When she could think again, she realized the rashness of her flight. How would she find her way out? She would need her bag, especially her lantern. Perhaps the monk has gone, and she could get her things in safety. But which was the way back to the rotunda? She turned around and around. The darkness was now complete; she could not see even her own hands before her face! Panic again gripped her heart—she was lost in a dark grave!

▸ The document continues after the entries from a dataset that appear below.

-- ==== Sys2Proof/Laws/Commands.lean ====
section
/-! SUPPORT. A command other than `INIT` under clear edges: the state after its first `n` micro-steps, and the state after the
whole of it. -/

namespace Sys2Proof.Machine

theorem decode_encode (i : Instr) : decode (encode i) = .command i := by
  cases i with
  | init => exact Laws.RoundTrip.init.2
  | setout w => exact (Laws.RoundTrip.setout w).2
  | setrd w => exact (Laws.RoundTrip.setrd w).2
  | shout b => exact (Laws.RoundTrip.shout b).2
  | shio b => exact (Laws.RoundTrip.shio b).2

/-- The word accepted for a command is a word of that command. -/
@[simp] theorem decode_presentedWord (i : Instr) (s : State) : decode (presentedWord i s) = .command i :=
  decode_presentedWord_of_encode (decode_encode i) s

@[simp] theorem microProgram_presentedWord (i : Instr) (s : State) (cfg : Cfg) :
    microProgram (presentedWord i s) cfg = programOf i cfg :=
  microProgram_of_decode (decode_presentedWord i s) cfg

theorem clearRun_of_ne_init {i : Instr} (hi : i ≠ .init) {s : State} (hc : ClearRun i s) :
    ClearFor (1 + microSteps s.cfg i) s := by
  cases i with
  | init => exact absurd rfl hi
  | _ => exact hc

theorem admitted_of_initialised {i : Instr} {s : State} (h : initialised s = true) : admitted i s = true := by
  cases i <;> simp [admitted, h]

theorem inputAt_accepted (i : Instr) (s : State) (k : Nat) : inputAt (accepted i s) k = inputAt s (k + 1) := by
  simp [accepted, inputAt, List.getD_eq_getElem?_getD]

theorem clearFor_accepted {i : Instr} {s : State} {n : Nat} (hc : ClearFor (1 + n) s) : ClearFor n (accepted i s) := by
  intro k hk
  rw [inputAt_accepted]
  simpa [accepted] using hc (k + 1) (by omega)

/-- The first `n` micro-steps of a command other than `INIT`. -/
theorem runUpTo_partial {i : Instr} (hi : i ≠ .init) {s : State} (hr : Ready s) (hc : ClearRun i s) {n : Nat}
    (hn : n < microSteps s.cfg i) :
    runUpTo n i s = .next (runMicros ((programOf i s.cfg).take n) (accepted i s)) ∧
      (runMicros ((programOf i s.cfg).take n) (accepted i s)).upc.toNat = n := by
  have hc' := clearRun_of_ne_init hi hc
  obtain ⟨⟨hv, hw, hb⟩, hin⟩ := hr
  rw [runUpTo_clear hv hb (hc' 0 (by omega)) (admitted_of_initialised hin)]
  have hlen := length_programOf i s.cfg
  have key := finish_micros (ms := (programOf i s.cfg).take n) (pre := []) (post := (programOf i s.cfg).drop n)
    (s := accepted i s) rfl (by simpa [accepted] using hv) (by simp [accepted]) (by simp [accepted])
    (by intro h; have := congrArg List.length h; simp at this; omega)
    (fun m hm => keepsDirections_programOf hi s.cfg m (List.mem_of_mem_take hm))
    (fun k hk => clearFor_accepted (n := microSteps s.cfg i) hc' k (by simp at hk; omega)) 0
  have hl : ((programOf i s.cfg).take n).length = n := by simp [hlen]; omega
  rw [hl] at key
  exact ⟨by simpa [finish] using key.1, by simpa using key.2⟩

/-- A whole command other than `INIT`. -/
theorem runUpTo_whole {i : Instr} (hi : i ≠ .init) {s : State} (hr : Ready s) (hc : ClearRun i s) (n : Nat) :
    runUpTo (microSteps s.cfg i + n) i s = .next (complete (runMicros (programOf i s.cfg) (accepted i s))) := by
  have hc' := clearRun_of_ne_init hi hc
  obtain ⟨⟨hv, hw, hb⟩, hin⟩ := hr
  rw [runUpTo_clear hv hb (hc' 0 (by omega)) (admitted_of_initialised hin)]
  have hlen := length_programOf i s.cfg
  have key := finish_rest (ms := programOf i s.cfg) (pre := []) (s := accepted i s) rfl
    (by simpa [accepted] using hv) (by simp [accepted]) (by simp [accepted])
    (by intro h; have h1 := congrArg List.length h; have h2 := microSteps_pos s.cfg i; rw [hlen] at h1; exact absurd h1 (by simp; omega))
    (keepsDirections_programOf hi s.cfg) (hlen ▸ clearFor_accepted hc') n
  rw [hlen] at key
  exact key

theorem exec_eq_runCommand (i : Instr) (s : State) : exec i s = runUpTo longestProgram i s := by
  cases i <;> rfl

/-- The meaning of a command other than `INIT` under clear edges. -/
theorem exec_clear {i : Instr} (hi : i ≠ .init) {s : State} (hr : Ready s) (hc : ClearRun i s) :
    exec i s = .next (complete (runMicros (programOf i s.cfg) (accepted i s))) := by
  have hle := microSteps_le_longest s.cfg i
  have := runUpTo_whole hi hr hc (longestProgram - microSteps s.cfg i)
  rw [Nat.add_sub_cancel' hle] at this
  rw [exec_eq_runCommand, this]

end Sys2Proof.Machine
end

She walked in a random direction, then realized that without a light, she wouldn't be able to find the intersecting passageways. She would have to… how repulsive!… she would have to keep one hand against the walls of bones, and feel them, so she would know when she came to an intersection. "They are just bones, like any that I've seen at the seminary laboratory," she said to calm herself, although this certainly was not like her studies at all. She reached out in the blackness and felt her fingers come in contact with something clammy… and extremely fragile. With extra pressure, the skull she was touching collapsed with a popping sound, and pieces of the remains scattered audibly to the floor. Alice exhaled slowly, waited for her jumping heart to steady itself. She continued walking, with her fingers lightly against the wall of bones. But when our vision is hampered by darkness, the tender fingerpads compensate by magnifying in equal measure the topography we touch. For Alice, it was horrible—a grotesque variety of surfaces. Her fingers lodged in a slippery eye socket, or between some other small, slimy joints, or were scratched by a toothy jaw. Every sickening detail was intensified by her loss of vision. Disgusted by the sensations of death, she could only control her racing heart and continue walking.

At last she thought she found an intersection. She probed with her fingers and found only empty space—no awful skulls or other remains. She stepped into the vacant space, then reached for the wall again to continue her exploration of the new hallway. Her hand brushed against something cold, and she began to walk.

But the bones tightened around her fingers, and more bones grabbed her wrist! Before she could react, they pulled her forwards into the darkness. She had no doubt that the Dead were reaching for her, trying to claim her as one of their own. A scream ripped from her throat as the chill of the skeleton's hands crept up her own arm, freezing her flesh. The hand on her wrist released her and covered her mouth—the fingers smelled of rotting flesh—and the disembodied limbs pulled her towards the wall as she fainted away.